=== Begin Enclosure ===

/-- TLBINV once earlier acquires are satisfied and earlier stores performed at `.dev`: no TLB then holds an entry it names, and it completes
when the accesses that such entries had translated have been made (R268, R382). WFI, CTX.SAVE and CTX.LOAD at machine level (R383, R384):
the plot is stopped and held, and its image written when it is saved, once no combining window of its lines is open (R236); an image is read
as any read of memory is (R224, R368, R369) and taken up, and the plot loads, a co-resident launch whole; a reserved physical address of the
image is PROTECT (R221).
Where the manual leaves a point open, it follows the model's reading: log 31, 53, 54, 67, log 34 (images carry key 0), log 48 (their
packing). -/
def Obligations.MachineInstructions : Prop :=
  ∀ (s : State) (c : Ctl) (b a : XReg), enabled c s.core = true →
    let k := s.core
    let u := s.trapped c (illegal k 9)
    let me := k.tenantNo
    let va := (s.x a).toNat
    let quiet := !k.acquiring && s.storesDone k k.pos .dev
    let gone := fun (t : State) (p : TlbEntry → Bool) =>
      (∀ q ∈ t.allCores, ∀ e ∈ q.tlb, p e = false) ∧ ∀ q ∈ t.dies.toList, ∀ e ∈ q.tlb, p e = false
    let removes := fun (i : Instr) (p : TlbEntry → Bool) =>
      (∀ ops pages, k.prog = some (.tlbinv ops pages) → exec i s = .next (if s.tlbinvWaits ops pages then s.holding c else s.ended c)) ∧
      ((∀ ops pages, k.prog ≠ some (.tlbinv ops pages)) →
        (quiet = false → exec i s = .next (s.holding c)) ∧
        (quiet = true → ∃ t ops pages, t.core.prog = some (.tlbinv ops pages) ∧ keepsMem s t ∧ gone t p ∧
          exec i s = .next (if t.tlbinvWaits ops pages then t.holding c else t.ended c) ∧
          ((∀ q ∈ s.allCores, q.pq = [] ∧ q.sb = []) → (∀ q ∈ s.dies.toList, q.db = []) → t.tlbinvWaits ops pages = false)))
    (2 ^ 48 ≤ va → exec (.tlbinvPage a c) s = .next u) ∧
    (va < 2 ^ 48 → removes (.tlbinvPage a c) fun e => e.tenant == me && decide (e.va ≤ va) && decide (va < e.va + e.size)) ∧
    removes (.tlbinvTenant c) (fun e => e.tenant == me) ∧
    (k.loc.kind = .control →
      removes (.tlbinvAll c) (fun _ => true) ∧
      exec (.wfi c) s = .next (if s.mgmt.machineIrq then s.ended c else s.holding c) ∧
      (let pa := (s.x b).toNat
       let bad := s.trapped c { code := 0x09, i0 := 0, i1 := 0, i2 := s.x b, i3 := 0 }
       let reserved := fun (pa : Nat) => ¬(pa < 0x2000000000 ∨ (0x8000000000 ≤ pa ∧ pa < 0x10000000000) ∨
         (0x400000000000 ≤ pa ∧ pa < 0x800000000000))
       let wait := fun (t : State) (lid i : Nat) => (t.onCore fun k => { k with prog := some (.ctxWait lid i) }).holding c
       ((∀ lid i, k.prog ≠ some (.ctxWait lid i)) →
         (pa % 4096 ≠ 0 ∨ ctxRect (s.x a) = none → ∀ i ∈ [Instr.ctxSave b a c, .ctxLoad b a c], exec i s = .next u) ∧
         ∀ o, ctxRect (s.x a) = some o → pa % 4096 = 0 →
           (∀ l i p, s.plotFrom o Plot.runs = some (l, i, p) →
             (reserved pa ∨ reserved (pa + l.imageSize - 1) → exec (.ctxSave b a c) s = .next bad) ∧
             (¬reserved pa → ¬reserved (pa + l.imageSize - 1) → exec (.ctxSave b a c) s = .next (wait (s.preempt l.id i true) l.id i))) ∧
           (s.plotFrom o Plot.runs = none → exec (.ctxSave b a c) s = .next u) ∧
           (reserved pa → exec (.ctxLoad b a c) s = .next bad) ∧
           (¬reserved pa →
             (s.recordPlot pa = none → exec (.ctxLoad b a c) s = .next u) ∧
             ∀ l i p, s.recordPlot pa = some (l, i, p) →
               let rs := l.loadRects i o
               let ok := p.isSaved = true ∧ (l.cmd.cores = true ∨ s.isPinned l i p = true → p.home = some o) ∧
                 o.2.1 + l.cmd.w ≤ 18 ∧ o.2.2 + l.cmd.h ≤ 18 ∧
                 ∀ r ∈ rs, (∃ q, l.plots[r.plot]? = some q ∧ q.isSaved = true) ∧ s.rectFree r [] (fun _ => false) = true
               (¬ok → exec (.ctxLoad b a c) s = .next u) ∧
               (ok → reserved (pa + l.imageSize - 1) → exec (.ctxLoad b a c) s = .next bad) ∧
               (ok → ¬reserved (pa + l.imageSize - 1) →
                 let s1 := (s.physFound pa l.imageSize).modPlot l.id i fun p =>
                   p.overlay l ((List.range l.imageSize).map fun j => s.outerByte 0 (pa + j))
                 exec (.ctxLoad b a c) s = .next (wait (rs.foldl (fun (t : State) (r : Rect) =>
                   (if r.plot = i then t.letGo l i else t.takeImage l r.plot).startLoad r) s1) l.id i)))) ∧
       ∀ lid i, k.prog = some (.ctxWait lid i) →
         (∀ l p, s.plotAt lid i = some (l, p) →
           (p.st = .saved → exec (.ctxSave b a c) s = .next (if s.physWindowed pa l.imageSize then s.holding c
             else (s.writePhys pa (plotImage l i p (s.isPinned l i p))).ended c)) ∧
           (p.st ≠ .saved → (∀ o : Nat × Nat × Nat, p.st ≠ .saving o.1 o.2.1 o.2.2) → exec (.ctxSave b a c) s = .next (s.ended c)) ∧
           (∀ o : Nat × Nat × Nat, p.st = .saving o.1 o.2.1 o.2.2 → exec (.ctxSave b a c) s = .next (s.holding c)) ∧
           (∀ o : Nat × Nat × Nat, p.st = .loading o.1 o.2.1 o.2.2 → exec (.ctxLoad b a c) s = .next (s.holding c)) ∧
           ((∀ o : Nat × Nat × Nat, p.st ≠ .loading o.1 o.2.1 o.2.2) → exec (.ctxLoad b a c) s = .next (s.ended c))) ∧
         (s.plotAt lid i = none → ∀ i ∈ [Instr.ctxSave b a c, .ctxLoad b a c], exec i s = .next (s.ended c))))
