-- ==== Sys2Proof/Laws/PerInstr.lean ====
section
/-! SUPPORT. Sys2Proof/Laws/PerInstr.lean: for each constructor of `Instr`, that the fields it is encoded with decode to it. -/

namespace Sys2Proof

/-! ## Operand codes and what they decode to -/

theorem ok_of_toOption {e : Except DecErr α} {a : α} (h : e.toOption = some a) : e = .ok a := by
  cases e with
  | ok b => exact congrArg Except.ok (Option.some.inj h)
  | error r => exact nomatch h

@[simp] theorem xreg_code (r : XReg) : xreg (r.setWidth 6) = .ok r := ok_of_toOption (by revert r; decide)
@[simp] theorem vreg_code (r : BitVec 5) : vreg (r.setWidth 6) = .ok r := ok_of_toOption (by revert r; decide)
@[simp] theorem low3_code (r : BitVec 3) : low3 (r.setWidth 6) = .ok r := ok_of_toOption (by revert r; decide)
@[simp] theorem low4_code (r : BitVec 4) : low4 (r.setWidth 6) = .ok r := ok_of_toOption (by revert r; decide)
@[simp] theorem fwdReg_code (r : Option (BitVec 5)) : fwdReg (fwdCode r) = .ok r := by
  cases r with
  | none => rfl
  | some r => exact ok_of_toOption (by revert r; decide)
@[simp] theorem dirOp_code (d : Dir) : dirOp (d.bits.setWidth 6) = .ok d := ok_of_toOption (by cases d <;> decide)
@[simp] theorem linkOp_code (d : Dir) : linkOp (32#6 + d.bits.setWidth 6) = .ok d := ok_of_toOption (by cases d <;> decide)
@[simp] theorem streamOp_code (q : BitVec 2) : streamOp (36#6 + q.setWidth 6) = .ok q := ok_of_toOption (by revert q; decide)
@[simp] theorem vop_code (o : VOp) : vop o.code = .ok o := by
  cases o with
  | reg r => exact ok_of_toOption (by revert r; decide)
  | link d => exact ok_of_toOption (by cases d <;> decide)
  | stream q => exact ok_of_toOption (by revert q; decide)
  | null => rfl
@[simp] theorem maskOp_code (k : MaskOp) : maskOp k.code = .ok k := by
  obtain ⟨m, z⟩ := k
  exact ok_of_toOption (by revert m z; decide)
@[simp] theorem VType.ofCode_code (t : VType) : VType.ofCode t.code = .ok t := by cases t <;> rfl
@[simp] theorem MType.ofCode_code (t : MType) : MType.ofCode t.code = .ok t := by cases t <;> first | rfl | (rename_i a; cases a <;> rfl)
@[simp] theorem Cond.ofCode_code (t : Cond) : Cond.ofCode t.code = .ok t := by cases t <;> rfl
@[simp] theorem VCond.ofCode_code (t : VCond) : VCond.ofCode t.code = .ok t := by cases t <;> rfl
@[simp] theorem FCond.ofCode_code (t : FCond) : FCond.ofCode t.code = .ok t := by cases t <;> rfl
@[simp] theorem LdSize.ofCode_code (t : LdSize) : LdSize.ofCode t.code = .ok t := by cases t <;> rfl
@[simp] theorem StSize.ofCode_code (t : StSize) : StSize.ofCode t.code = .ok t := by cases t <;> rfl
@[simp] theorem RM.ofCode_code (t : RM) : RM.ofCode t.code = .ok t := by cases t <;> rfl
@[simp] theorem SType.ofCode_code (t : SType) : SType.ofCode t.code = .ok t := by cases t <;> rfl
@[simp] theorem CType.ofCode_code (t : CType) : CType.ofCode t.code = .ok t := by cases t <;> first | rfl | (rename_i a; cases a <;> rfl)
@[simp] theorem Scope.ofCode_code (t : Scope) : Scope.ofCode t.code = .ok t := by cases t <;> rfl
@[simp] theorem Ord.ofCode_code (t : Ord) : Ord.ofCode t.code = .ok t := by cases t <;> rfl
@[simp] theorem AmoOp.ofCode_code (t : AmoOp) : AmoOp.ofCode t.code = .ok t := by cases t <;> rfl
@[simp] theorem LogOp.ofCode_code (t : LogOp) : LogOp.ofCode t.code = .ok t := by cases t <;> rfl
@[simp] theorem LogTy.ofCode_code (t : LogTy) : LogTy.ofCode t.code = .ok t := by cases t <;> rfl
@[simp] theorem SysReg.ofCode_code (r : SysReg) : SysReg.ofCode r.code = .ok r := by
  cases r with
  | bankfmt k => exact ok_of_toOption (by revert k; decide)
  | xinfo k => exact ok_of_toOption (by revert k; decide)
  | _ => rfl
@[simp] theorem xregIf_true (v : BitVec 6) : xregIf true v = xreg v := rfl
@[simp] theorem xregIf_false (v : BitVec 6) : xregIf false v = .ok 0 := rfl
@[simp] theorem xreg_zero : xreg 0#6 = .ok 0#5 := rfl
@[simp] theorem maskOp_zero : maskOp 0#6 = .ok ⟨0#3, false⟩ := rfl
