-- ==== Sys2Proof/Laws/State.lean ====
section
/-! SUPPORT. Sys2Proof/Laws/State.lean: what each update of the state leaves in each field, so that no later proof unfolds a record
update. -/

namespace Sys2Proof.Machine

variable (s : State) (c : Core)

=== End Enclosure ===

• _What you should do_
Above this task is a listing. Restate, word for word and with nothing added, the lines from the one with "obtain ⟨m, z⟩ := k" through the one with "theorem Cond.ofCode_code (t".

• _Your response_
  obtain ⟨m, z⟩ := k
  exact ok_of_toOption (by revert m z; decide)
@[simp] theorem VType.ofCode_code (t : VType) : VType.ofCode t.code = .ok t := by cases t <;> rfl
@[simp] theorem MType.ofCode_code (t : MType) : MType.ofCode t.code = .ok t := by cases t <;> first | rfl | (rename_i a; cases a <;> rfl)
@[simp] theorem Cond.ofCode_code (t : Cond) : Cond.ofCode t.code = .ok t := by cases t <;> rfl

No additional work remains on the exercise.